Given records —
______________________________

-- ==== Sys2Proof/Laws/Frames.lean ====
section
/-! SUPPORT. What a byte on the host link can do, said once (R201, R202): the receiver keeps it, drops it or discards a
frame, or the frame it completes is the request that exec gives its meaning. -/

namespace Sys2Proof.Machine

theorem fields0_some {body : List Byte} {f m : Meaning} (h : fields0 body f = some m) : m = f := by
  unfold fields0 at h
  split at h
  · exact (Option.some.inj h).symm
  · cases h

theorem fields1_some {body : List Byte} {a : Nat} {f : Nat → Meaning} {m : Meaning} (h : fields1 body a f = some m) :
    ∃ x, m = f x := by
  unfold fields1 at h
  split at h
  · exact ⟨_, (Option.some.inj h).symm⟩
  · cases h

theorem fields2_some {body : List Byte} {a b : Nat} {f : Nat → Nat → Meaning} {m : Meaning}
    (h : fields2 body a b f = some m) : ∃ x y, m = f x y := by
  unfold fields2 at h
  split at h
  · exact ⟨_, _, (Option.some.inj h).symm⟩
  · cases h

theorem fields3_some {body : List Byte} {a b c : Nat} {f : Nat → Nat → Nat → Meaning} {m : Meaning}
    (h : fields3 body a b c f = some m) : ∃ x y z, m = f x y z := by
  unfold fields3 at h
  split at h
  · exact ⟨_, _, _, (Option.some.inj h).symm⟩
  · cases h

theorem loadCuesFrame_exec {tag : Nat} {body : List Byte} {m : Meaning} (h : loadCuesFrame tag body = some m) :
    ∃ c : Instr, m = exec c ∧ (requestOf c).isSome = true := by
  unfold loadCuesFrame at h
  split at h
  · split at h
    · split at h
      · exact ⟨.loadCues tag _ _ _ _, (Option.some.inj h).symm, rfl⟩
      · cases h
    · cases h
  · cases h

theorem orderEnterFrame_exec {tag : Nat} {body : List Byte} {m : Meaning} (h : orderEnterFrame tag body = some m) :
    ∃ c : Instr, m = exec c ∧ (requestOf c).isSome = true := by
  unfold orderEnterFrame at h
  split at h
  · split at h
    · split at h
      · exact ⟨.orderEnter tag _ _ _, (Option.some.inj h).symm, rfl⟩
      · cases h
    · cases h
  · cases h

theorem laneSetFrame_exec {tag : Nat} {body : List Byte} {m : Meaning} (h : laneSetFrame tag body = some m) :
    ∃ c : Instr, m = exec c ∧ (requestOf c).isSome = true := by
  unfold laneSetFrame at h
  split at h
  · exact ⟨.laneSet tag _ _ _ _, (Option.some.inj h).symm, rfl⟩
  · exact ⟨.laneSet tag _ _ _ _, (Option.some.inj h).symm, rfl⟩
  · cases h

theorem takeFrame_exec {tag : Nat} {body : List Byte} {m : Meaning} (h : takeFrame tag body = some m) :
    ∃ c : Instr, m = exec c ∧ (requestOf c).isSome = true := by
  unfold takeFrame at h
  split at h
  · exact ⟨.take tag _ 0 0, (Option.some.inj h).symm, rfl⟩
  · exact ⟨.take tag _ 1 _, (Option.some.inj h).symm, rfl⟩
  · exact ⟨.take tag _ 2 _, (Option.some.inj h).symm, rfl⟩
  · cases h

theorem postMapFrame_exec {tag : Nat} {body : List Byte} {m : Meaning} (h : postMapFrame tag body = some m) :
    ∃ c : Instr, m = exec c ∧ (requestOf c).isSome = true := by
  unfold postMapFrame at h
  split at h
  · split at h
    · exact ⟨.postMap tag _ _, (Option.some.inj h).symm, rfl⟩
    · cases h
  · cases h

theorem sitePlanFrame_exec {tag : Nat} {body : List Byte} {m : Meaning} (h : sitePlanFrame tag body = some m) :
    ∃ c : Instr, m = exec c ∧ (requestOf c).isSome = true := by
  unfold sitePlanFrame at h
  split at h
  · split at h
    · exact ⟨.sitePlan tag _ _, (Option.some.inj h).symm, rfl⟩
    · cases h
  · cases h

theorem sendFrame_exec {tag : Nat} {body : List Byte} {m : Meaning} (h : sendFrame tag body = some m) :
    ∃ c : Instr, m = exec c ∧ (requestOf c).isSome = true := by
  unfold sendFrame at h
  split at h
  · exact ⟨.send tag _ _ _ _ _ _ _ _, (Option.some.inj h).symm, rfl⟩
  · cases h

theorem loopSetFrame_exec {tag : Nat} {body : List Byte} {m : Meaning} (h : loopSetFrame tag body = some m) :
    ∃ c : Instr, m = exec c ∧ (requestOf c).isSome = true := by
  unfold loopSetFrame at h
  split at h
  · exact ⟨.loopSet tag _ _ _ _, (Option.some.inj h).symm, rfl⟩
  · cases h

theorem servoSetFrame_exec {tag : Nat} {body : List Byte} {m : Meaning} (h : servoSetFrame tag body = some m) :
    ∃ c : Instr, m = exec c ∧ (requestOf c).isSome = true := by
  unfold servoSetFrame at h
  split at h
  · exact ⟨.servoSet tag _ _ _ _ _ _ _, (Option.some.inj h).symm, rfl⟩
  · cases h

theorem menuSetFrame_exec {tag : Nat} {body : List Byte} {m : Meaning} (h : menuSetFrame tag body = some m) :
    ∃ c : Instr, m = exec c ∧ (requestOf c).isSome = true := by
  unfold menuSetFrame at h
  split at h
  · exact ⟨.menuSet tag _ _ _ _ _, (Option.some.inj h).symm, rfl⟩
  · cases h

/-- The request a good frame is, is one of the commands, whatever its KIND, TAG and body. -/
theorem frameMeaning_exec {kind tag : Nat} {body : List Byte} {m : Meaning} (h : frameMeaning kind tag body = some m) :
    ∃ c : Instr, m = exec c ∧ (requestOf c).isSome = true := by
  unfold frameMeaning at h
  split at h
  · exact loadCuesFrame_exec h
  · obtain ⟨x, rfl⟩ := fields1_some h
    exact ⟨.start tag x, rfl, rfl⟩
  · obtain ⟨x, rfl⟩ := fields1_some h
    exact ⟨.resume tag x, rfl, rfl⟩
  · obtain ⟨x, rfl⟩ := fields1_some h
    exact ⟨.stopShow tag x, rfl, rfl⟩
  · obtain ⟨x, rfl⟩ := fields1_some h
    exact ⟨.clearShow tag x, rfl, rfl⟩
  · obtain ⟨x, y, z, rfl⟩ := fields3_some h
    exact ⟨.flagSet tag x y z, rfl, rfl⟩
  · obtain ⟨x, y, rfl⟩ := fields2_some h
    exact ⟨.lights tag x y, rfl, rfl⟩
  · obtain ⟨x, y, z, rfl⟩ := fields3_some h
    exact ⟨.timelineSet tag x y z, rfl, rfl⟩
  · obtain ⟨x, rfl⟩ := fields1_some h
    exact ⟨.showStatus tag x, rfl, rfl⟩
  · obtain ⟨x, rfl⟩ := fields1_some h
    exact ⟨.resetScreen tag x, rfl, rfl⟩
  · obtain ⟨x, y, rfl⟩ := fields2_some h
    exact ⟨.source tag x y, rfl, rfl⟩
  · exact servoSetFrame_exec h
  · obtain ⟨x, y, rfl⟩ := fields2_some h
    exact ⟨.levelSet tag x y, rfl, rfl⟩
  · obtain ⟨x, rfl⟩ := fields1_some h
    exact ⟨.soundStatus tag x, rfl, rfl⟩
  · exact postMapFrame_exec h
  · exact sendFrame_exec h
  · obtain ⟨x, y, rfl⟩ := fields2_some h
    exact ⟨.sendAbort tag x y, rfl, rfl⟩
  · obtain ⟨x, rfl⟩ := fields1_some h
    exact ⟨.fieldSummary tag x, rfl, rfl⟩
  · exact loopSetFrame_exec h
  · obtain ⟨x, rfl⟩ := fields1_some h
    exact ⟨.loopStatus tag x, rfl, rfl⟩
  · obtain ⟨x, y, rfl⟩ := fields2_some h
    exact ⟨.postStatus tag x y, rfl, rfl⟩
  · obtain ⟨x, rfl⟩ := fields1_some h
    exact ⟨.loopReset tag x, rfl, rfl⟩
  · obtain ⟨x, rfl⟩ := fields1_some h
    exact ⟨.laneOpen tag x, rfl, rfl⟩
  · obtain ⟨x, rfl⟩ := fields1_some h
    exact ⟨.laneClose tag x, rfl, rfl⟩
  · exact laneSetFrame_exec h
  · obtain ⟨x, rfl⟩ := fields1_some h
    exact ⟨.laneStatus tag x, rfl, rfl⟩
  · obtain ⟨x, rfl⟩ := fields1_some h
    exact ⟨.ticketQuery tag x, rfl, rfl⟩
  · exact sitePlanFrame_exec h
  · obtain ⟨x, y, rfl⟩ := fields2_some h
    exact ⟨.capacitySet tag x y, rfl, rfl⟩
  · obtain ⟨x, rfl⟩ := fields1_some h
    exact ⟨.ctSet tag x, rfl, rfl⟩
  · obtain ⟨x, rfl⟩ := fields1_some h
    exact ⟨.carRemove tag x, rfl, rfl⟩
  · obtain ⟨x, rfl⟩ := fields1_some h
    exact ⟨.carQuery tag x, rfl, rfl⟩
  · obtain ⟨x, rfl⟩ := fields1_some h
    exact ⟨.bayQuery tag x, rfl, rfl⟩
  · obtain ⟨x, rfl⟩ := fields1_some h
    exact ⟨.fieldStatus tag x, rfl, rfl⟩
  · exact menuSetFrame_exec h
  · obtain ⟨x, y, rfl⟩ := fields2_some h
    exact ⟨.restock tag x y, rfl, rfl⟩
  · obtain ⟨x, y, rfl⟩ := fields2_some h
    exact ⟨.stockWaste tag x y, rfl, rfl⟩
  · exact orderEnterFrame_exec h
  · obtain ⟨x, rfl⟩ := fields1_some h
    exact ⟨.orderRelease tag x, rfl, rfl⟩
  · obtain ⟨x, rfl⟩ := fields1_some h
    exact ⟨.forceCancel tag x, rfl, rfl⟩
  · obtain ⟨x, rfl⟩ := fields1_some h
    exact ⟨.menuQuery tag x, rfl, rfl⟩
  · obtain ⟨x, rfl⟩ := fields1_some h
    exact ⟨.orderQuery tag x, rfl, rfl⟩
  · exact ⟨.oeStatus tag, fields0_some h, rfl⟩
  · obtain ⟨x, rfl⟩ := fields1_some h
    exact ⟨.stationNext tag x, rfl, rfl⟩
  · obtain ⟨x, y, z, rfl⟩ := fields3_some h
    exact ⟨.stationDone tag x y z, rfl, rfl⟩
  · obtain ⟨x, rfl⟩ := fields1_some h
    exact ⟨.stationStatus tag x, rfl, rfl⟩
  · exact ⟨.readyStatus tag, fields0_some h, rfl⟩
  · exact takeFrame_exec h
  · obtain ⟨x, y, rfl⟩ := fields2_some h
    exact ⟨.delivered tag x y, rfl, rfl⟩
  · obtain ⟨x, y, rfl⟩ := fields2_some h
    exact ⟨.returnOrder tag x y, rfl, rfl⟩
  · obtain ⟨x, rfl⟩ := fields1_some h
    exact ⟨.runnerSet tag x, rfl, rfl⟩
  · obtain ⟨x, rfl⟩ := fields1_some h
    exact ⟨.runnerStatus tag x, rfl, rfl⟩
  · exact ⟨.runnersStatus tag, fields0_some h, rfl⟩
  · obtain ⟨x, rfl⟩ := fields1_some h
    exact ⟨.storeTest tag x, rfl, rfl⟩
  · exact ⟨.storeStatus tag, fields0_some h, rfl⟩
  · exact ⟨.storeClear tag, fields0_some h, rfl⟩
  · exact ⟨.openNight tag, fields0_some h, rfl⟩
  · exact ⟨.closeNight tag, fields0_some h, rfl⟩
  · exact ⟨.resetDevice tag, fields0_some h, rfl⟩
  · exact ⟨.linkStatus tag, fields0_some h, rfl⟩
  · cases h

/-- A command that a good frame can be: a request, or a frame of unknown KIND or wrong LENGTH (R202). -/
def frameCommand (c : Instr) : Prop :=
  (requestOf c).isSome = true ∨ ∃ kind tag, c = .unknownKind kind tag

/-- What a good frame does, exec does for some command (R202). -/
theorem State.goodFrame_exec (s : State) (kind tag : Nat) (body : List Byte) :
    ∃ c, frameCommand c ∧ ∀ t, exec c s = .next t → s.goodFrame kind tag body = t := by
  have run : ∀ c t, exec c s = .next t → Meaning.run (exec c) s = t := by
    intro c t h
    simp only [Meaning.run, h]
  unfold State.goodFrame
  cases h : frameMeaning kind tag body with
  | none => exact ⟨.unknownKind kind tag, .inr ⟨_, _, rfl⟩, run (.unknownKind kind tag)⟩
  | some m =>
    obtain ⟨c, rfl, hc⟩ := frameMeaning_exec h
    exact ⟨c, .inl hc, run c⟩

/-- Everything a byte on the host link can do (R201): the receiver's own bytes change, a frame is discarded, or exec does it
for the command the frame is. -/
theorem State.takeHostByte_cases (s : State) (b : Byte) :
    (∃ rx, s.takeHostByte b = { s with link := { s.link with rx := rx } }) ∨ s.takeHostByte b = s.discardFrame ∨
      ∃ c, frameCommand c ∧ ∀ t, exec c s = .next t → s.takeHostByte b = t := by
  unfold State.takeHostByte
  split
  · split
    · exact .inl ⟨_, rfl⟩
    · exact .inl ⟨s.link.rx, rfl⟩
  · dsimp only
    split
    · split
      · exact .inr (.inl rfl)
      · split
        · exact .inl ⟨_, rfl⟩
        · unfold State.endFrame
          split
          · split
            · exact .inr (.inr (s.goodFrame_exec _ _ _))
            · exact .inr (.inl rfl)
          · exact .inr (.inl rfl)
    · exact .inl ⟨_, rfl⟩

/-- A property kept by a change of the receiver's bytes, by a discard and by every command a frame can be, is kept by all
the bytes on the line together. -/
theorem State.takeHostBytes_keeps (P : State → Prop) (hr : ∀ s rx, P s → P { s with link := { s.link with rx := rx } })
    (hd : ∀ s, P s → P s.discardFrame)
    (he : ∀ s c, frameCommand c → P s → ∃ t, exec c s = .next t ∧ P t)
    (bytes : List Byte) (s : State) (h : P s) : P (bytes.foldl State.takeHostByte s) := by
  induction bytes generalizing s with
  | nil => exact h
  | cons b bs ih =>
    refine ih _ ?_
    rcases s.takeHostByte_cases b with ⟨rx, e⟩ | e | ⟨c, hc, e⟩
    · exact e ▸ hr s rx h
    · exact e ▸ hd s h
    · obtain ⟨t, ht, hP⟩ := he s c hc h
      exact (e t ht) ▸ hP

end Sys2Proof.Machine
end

______________________________

Problem requirements — From the records above, print only the lines between the one holding "exact postMapFrame_exec h" and the one holding "exact ⟨.orderRelease tag x, rfl, rfl⟩", inclusive, exactly as they stand.

Problem solution —
  · exact postMapFrame_exec h
  · exact sendFrame_exec h
  · obtain ⟨x, y, rfl⟩ := fields2_some h
    exact ⟨.sendAbort tag x y, rfl, rfl⟩
  · obtain ⟨x, rfl⟩ := fields1_some h
    exact ⟨.fieldSummary tag x, rfl, rfl⟩
  · exact loopSetFrame_exec h
  · obtain ⟨x, rfl⟩ := fields1_some h
    exact ⟨.loopStatus tag x, rfl, rfl⟩
  · obtain ⟨x, y, rfl⟩ := fields2_some h
    exact ⟨.postStatus tag x y, rfl, rfl⟩
  · obtain ⟨x, rfl⟩ := fields1_some h
    exact ⟨.loopReset tag x, rfl, rfl⟩
  · obtain ⟨x, rfl⟩ := fields1_some h
    exact ⟨.laneOpen tag x, rfl, rfl⟩
  · obtain ⟨x, rfl⟩ := fields1_some h
    exact ⟨.laneClose tag x, rfl, rfl⟩
  · exact laneSetFrame_exec h
  · obtain ⟨x, rfl⟩ := fields1_some h
    exact ⟨.laneStatus tag x, rfl, rfl⟩
  · obtain ⟨x, rfl⟩ := fields1_some h
    exact ⟨.ticketQuery tag x, rfl, rfl⟩
  · exact sitePlanFrame_exec h
  · obtain ⟨x, y, rfl⟩ := fields2_some h
    exact ⟨.capacitySet tag x y, rfl, rfl⟩
  · obtain ⟨x, rfl⟩ := fields1_some h
    exact ⟨.ctSet tag x, rfl, rfl⟩
  · obtain ⟨x, rfl⟩ := fields1_some h
    exact ⟨.carRemove tag x, rfl, rfl⟩
  · obtain ⟨x, rfl⟩ := fields1_some h
    exact ⟨.carQuery tag x, rfl, rfl⟩
  · obtain ⟨x, rfl⟩ := fields1_some h
    exact ⟨.bayQuery tag x, rfl, rfl⟩
  · obtain ⟨x, rfl⟩ := fields1_some h
    exact ⟨.fieldStatus tag x, rfl, rfl⟩
  · exact menuSetFrame_exec h
  · obtain ⟨x, y, rfl⟩ := fields2_some h
    exact ⟨.restock tag x y, rfl, rfl⟩
  · obtain ⟨x, y, rfl⟩ := fields2_some h
    exact ⟨.stockWaste tag x y, rfl, rfl⟩
  · exact orderEnterFrame_exec h
  · obtain ⟨x, rfl⟩ := fields1_some h
    exact ⟨.orderRelease tag x, rfl, rfl⟩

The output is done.